Film, havlu satışı ile başladığı iş hayatında 67 ülkeye ev tekstili markasını ihraç eder konuma yükselen, Özkan İrman’ın aynı adlı kitabındaki hikâyeden yola çıkılarak senaryolaştırıldı.
İrman’ın bir televizyon programında "Mezeci Çırağı film olsa ne güzel olur" yaklaşımına verdiği olumlu cevap, genç yönetmen Battal Karslıoğlu'nun dikkatini çekti. Yönetmenin hikâyeyi içselleştirmesi ve inanması İrman’a da “evet” dedirterek yola çıkıldı.
KAMERA ARKASINDA DA ÇALIŞTI
Özkan İrman mekânları kitaptaki atmosfere uygun hale getirecek çalışmaları yürütmek üzere filmin yapımcılığının yanı sıra sanat yönetmenliğini üstlendi.
İrman’ın babası Mezeci İsmail Hakkı’yı usta oyuncu Yusuf Atala canlandırdı. Filmin kadrosunda Murat Ercanlı, Süleyman Kabaali, Pınar Gordie, Deniz Oral, Nazlı Kar, Ekrem Şenel, Ersin Özkan, Ahmet Ünal, Aydan Çakır, Ferda Erişkin, Zeynep Derin Şenyiğit, Ahmet Karakman gibi deneyimli isimler yer aldı.
KENDİ OĞLU ÇOCUKLUĞUNU CANLANDIRDI
Filmde yazarın sahne sanatlarına ilgi duyan ve birçok oyunda rol almış öğrenciler olan iki oğlunun da rolü var.
Babasının çocukluğunu Mezeci Çırağı karakterinde üstlenen Tuna ve Kula Recep’i canlandıran Arda bu rolleri diğer adaylarla birlikte girdikleri deneme çekimleri sonucu aldılar.
Dram türündeki film, 1970’li yıllardaki Bursa Pirinç Hanı’nda derme çatma binalarda ekmek parası derdindeki esnafın yoksulluk, çaresizlik, gariplikle örülü hikâyelerini barındırıyor.
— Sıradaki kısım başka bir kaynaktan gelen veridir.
/-- Group SYS, OP 0x15 (R191). -/
def decodeSys (g : Guard) (f : Fields) : Except DecodeError Instr :=
  match f.fn.toNat with
  | 0 => do
      let sel ← decY f.x
      zero f.d
      zero f.a
      zero f.b
      zero f.m
      pure (.trap g sel)
  | 1 => do
      let sel ← decY f.x
      zero f.d
      zero f.a
      zero f.b
      zero f.m
      pure (.kret g sel)
  | 2 => do
      let d ← decX f.d
      let a ← decS f.a
      let sel ← decY f.x
      zero f.b
      zero f.m
      pure (.sread g d a sel)
  | 3 => do
      let d ← decX f.d
      let a ← decS f.a
      let sel ← decY f.x
      zero f.b
      zero f.m
      pure (.swrite g d a sel)
  | 4 => do
      let d ← decS f.d
      let a ← decS f.a
      let sel ← decY f.x
      zero f.b
      zero f.m
      pure (.sysr g d a sel)
  | 5 => do
      let d ← decS f.d
      let a ← decS f.a
      let sel ← decY f.x
      zero f.b
      zero f.m
      pure (.sysw g d a sel)
  | 6 => do
      let d ← decS f.d
      let a ← decS f.a
      let b ← decS f.b
      let sel ← decY f.x
      zero f.m
      pure (.tlbinv g d a b sel)
  | 7 => do
      let d ← decP f.d
      let a ← decS f.a
      let b ← decS f.b
      let sel ← decY f.x
      zero f.m
      pure (.lres g d a b sel)
  | 8 => do
      let d ← decS f.d
      let a ← decS f.a
      let sel ← decY f.x
      zero f.b
      zero f.m
      pure (.lmove g d a sel)
  | 9 => do
      let d ← decS f.d
      let a ← decS f.a
      zero f.b
      zero f.m
      zero f.x
      pure (.sstart g d a)
  | 10 => do
      let d ← decS f.d
      let a ← decS f.a
      zero f.b
      zero f.m
      zero f.x
      pure (.sstop g d a)
  | 11 => do
      let d ← decS f.d
      let sel ← decY f.x
      zero f.a
      zero f.b
      zero f.m
      pure (.ctrr g d sel)
  | 12 => do
      let d ← decS f.d
      let sel ← decY f.x
      zero f.a
      zero f.b
      zero f.m
      pure (.ctrw g d sel)
  | 13 => do
      let sel ← decY f.x
      zero f.d
      zero f.a
      zero f.b
      zero f.m
      pure (.mark g sel)
  | 14 => do
      let sel ← decY f.x
      zero f.d
      zero f.a
      zero f.b
      zero f.m
      pure (.hint g sel)
  | _ => .error .unassignedFn

/-- The instruction that the fields of a word name, before the admission checks of `wellFormed`. -/
def decodeFields (f : Fields) : Except DecodeError Instr :=
  let g : Guard := ⟨f.guard.toFin, f.neg⟩
  match f.op.toNat with
  | 1 => decodeInt g f
  | 2 => decodeCmp g f
  | 3 => decodeCtrl g f
  | 4 => decodeFp g f
  | 5 => decodeSeg g f
  | 6 => decodeVint g f
  | 7 => decodeVfp g f
  | 8 => decodeVperm g f
  | 9 => decodeVblock g f
  | 10 => decodeRep g f
  | 11 => decodeLs g f
  | 12 => decodeGm g f
  | 13 => decodeAtom g f
  | 14 => decodeOrder g f
  | 15 => decodeLoft g f
  | 16 => decodeMsg g f
  | 17 => decodeBar g f
  | 18 => decodeTask g f
  | 19 => decodeRegion g f
  | 20 => decodeJob g f
  | 21 => decodeSys g f
  | _ => .error .unassignedOp

/-- Decoding of one word (R192): its fields, then the limits of its form. -/
def decode (w : BitVec 96) : Except DecodeError Instr :=
  match decodeFields (Fields.ofWord w) with
  | .error e => .error e
  | .ok i => if wellFormed i then .ok i else .error .notAdmitted

/-- The 96-bit word at the head of a list of bytes, byte 0 lowest (R4, R183). -/
def wordOfBytes (l : List (BitVec 8)) : Nat :=
  l.foldr (fun b n => b.toNat + 256 * n) 0

/-- Decoding from bytes: the instruction and the bytes that follow its twelve. -/
def decodeBytes (l : List (BitVec 8)) : Except DecodeError (Instr × List (BitVec 8)) :=
  if l.length < 12 then .error .short
  else
    match decode (BitVec.ofNat 96 (wordOfBytes (l.take 12))) with
    | .error e => .error e
    | .ok i => .ok (i, l.drop 12)
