/-- What a strand or the porter out of the rotation waits for (R43). -/
inductive Wait where
  | none
  /-- a reply to the access in `op` -/
  | reply
  /-- the result of a division or square root, whose writes are held -/
  | result (effs : List Eff)
  /-- replay of its own side-log entries (R125) -/
  | sidelog
  /-- its channel condition, counted from a cycle: needs of A, B, D and of the destination, each a port
  and a number of words (R325, R326) -/
  | channel (since : Nat) (a b d dst : Option (Nat × Nat))
  /-- a claim, or the repeater (R50, R48) -/
  | claim
  | repeater
  /-- the second half of BARC, or BARW (R335) -/
  | barrier
  /-- completion of BARB (R336) -/
  | band
  /-- a watch at slice `slice`, counted from a cycle, with its limit (R296) -/
  | watch (slice since limit : Nat)
  | jwait
  /-- TLBINV: jobs whose footprints cover its page (R109) -/
  | jobs
  | fre
  /-- regions that hold words the instruction must write or drop (R361, R304), or room that is short (R94, R99) -/
  | region
  /-- a free ROU slot, a free sequencer slot, or a free queue entry -/
  | rouSlot
  | jobSlot
  | queue
  /-- the reply to RLD, RST, RSTN or SPAWN (R333, R339) -/
  | porter
  /-- a side-log entry for a piece refused with MOVED (R165), or a frame in a pool -/
  | entry
  /-- an injection-queue entry (R26) -/
  | flit
  deriving DecidableEq, Repr

/-- What holds a strand: a crew of a launch, a pool, or nothing (R53, R58). -/
inductive Member where
  | none
  | crew (launch band rank member : Nat)
  | pool (launch : Nat)
  deriving DecidableEq, Repr

/-- Why a strand is STOPPED (R317, R174, R164). -/
inductive StopBy where
  | none | sstop | preempt | machine
  deriving DecidableEq, Repr

/-- The fault record (R163) and the TRAP selector (R312). -/
structure FaultRec where
  fd0 : Word
  fd1 : Word
  fd2 : Word
  fd3 : Word
  sel : BitVec 16
  deriving DecidableEq, Repr

/-- A pending GUARD record: bank, LS address, later violations (R88). -/
structure GuardRec where
  bank : BitVec 3
  addr : BitVec 15
  more : BitVec 8
  deriving DecidableEq, Repr

/-- A strand (R40 to R77). -/
structure Strand where
  regs : RegSet
  line : Option Line
  st : RunState
  wait : Wait
  op : Option Op
  gti : BitVec 32
  parent : BitVec 32
  tag : BitVec 4
  member : Member
  /-- The join field its task record carried (R341). -/
  join : Word
  /-- CHLIM's limit (R329). -/
  limit : BitVec 32
  /-- Barrier generation bit, arrival kept, band arrival kept with its phase (R335, R336). -/
  gen : Bool
  arrived : Bool
  bandArrived : Bool
  bandPhase : Bool
  guard : Option GuardRec
  /-- Remote accesses counted (R73), the die of the last one. -/
  remote : BitVec 32
  target : Nat
  /-- HINT 2 and HINT 3 (R319). -/
  hint2 : Bool
  hint3 : Bool
  /-- ROU slot held (R351). -/
  region : Option Nat
  /-- TEXIT or HALT has performed its JOIN (R341). -/
  joined : Bool
  fault : FaultRec
  /-- A stop is pending; by whom the strand was stopped; the state it left. -/
  stopPending : Bool
  stopBy : StopBy
  left : RunState
  leftWait : Wait
  /-- The next BREAK at this PC does not fire (R159). -/
  breakDone : Bool
  /-- A record of a MIGRATED trap to raise before the first instruction (R75). -/
  migrated : Bool
  /-- The RELL word it owns: space, address (R120). -/
  rell : Option (ASpace × Nat)
  /-- Cycle since which a pool strand has been IDLE (R58). -/
  idleSince : Nat
  /-- A death that waits for room in the dead-task filter: cause and subcode (R171). -/
  dying : Option (Nat × Nat)
  /-- Cycle before which it does not issue (the model's own, R41; log 3). -/
  notBefore : Nat
  /-- PC of the last instruction that it issued (R158). -/
  last : Pc
  /-- Its next turn issues an instruction again that has waited; the cycle of its first issue (R318, R326). -/
  again : Option Nat
  /-- An abort word that it owes a channel, which it places before it issues (R327, R362). -/
  abortWord : Option (Fin 4 × Word)
  /-- The VF slot of the launch record that its task comes from (R395). -/
  host : Option (Nat × Nat)
  /-- Channel words, and room in destination buffers, that an instruction holds which waits before its access begins:
  ports and numbers of words (R325). -/
  holdSrc : List (Nat × Nat)
  holdDst : List (Nat × Nat)
  deriving DecidableEq, Repr

/-- A strand after the wipe: IDLE, with nothing (log 1, log 2). -/
def Strand.init : Strand where
  regs := RegSet.zero
  line := none
  st := .idle
  wait := .none
  op := none
  gti := 0
  parent := 0
  tag := 0
  member := .none
  join := 0
  limit := 0
  gen := false
  arrived := false
  bandArrived := false
  bandPhase := false
  guard := none
  remote := 0
  target := 0
  hint2 := false
  hint3 := false
  region := none
  joined := false
  fault := ⟨0, 0, 0, 0, 0⟩
  stopPending := false
  stopBy := .none
  left := .idle
  leftWait := .none
  breakDone := false
  migrated := false
  rell := none
  idleSince := 0
  dying := none
  notBefore := 0
  last := 0
  again := none
  abortWord := none
  host := none
  holdSrc := []
  holdDst := []
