-- ==== Sys2Proof/Machine/CmpFam.lean ====
section
/-! DEFINITION. The CMP group (R228). -/

namespace Sys2Proof.Machine

/-- A condition of coding C on integers (R228). -/
def condHolds (c : Cond) (a b : Word) : Bool :=
  match c with
  | .eq => a == b
  | .ne => a != b
  | .lt => a.slt b
  | .ltu => a.ult b
  | .ge => !a.slt b
  | .geu => !a.ult b

/-- A predicate from A and B; a poisoned source raises POISON (R221). -/
def fxCmp (f : Word → Word → Bool) (d : POp) (a : SOp) (b : SImm) (w : View) :
    Except TrapInfo (List Eff) :=
  let x := w.s w.a a
  let y := w.i w.b b
  match needClean x.p y.p false with
  | .error t => .error t
  | .ok _ => .ok (putP d (f x.v y.v))

def formCmp (d : POp) (a : SOp) (b : SImm) : Form := { use := { a := chS a, b := chI b, dst := chP d } }

def cmp2 (f : Word → Word → Bool) (g : Guard) (d : POp) (a : SOp) (b : SImm) (s : State) : Result :=
  .next (s.plain g (formCmp d a b) (fxCmp f d a b))

def execCmp (g : Guard) (c : Cond) (d : POp) (a : SOp) (b : SImm) (s : State) : Result :=
  cmp2 (condHolds c) g d a b s
def execTest (g : Guard) (d : POp) (a : SOp) (b : SImm) (s : State) : Result :=
  cmp2 (fun x y => x &&& y != 0) g d a b s

def fxPred (f : Bool → Bool → Bool) (d a b : POp) (w : View) : Except TrapInfo (List Eff) :=
  .ok (putP d (f (w.p w.a a) (w.p w.b b)))

def formPred (d a b : POp) : Form := { use := { a := chP a, b := chP b, dst := chP d } }

def pred2 (f : Bool → Bool → Bool) (g : Guard) (d a b : POp) (s : State) : Result :=
  .next (s.plain g (formPred d a b) (fxPred f d a b))

def execPand (g : Guard) (d a b : POp) (s : State) : Result := pred2 (fun x y => x && y) g d a b s
def execPor (g : Guard) (d a b : POp) (s : State) : Result := pred2 (fun x y => x || y) g d a b s
def execPxor (g : Guard) (d a b : POp) (s : State) : Result := pred2 (fun x y => x != y) g d a b s
def execPandn (g : Guard) (d a b : POp) (s : State) : Result := pred2 (fun x y => x && !y) g d a b s

/-- PSET: D is bit 0 of B (R228). -/
def fxPset (d : POp) (b : SImm) (w : View) : Except TrapInfo (List Eff) :=
  let y := w.i w.b b
  match needClean false y.p false with
  | .error t => .error t
  | .ok _ => .ok (putP d (y.v.getLsbD 0))

def formPset (d : POp) (b : SImm) : Form := { use := { b := chI b, dst := chP d } }

def execPset (g : Guard) (d : POp) (b : SImm) (s : State) : Result :=
  .next (s.plain g (formPset d b) (fxPset d b))

/-- PGET: D is 1 or 0, unpoisoned (R228, R221). -/
def fxPget (d : SOp) (a : POp) (w : View) : Except TrapInfo (List Eff) :=
  putS d (if w.p w.a a then 1 else 0) false 4

def formPget (d : SOp) (a : POp) : Form := { use := { a := chP a, dst := chS d } }

def execPget (g : Guard) (d : SOp) (a : POp) (s : State) : Result :=
  .next (s.plain g (formPget d a) (fxPget d a))

end Sys2Proof.Machine
end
Mezeci Çırağı kitabındaki hikâye Özkan İrman’ın Pirinç Hanı’nda babasının yanında elinde bir askı çıraklık yaparken gözlemlediklerini anlatıyor. “Orası benim hem oyun parkım hem işyerimdi. Aslında oyun neydi, iş neydi, onun bile ayrımında değildim tam. Yıllar sonra babamın hayatını yazayım derken, fark ettim ki ben çocukken sessiz bir tanığıymışım Pirinç Hanı’nın. Kitabımın önsözünde de vardır; biz çocukları uyuyor, oynuyor, ders yapıyor sanırız. Oysa onlar sessiz tanıklarıdır yaşamın. Esasında bilinçsiz bir kayıttır bu ve yazılmadığı için kaybolup gidiyor…” diyen İrman, yazarak olanları gün yüzüne çıkarttı. Sıcak bir ramazan ayında başlayan hikâyede esnafın ders verme biçimini, dayanışmasını, yoksulluk ve aşk acısını aktardı.
Film çekilirken, özellikle kitaptaki duygunun yakalanmasına çok önem verildi. Mekan bulma aşamasında Pirinç Hanı’nın günümüzde gerek bir sosyal etkileşim alanı olduğundan gerekse restore edildiğinden 70'li yıllardaki haline benzetip çekim yapmanın mümkün olmayacağı görüldü. Araştırmalar sonucunda benzer bir han olan Kayseri'de Vezir Han bulundu. Restorasyon için boşaltılan handa 21 gün süre ve izin alınarak çekimler gerçekleştirildi.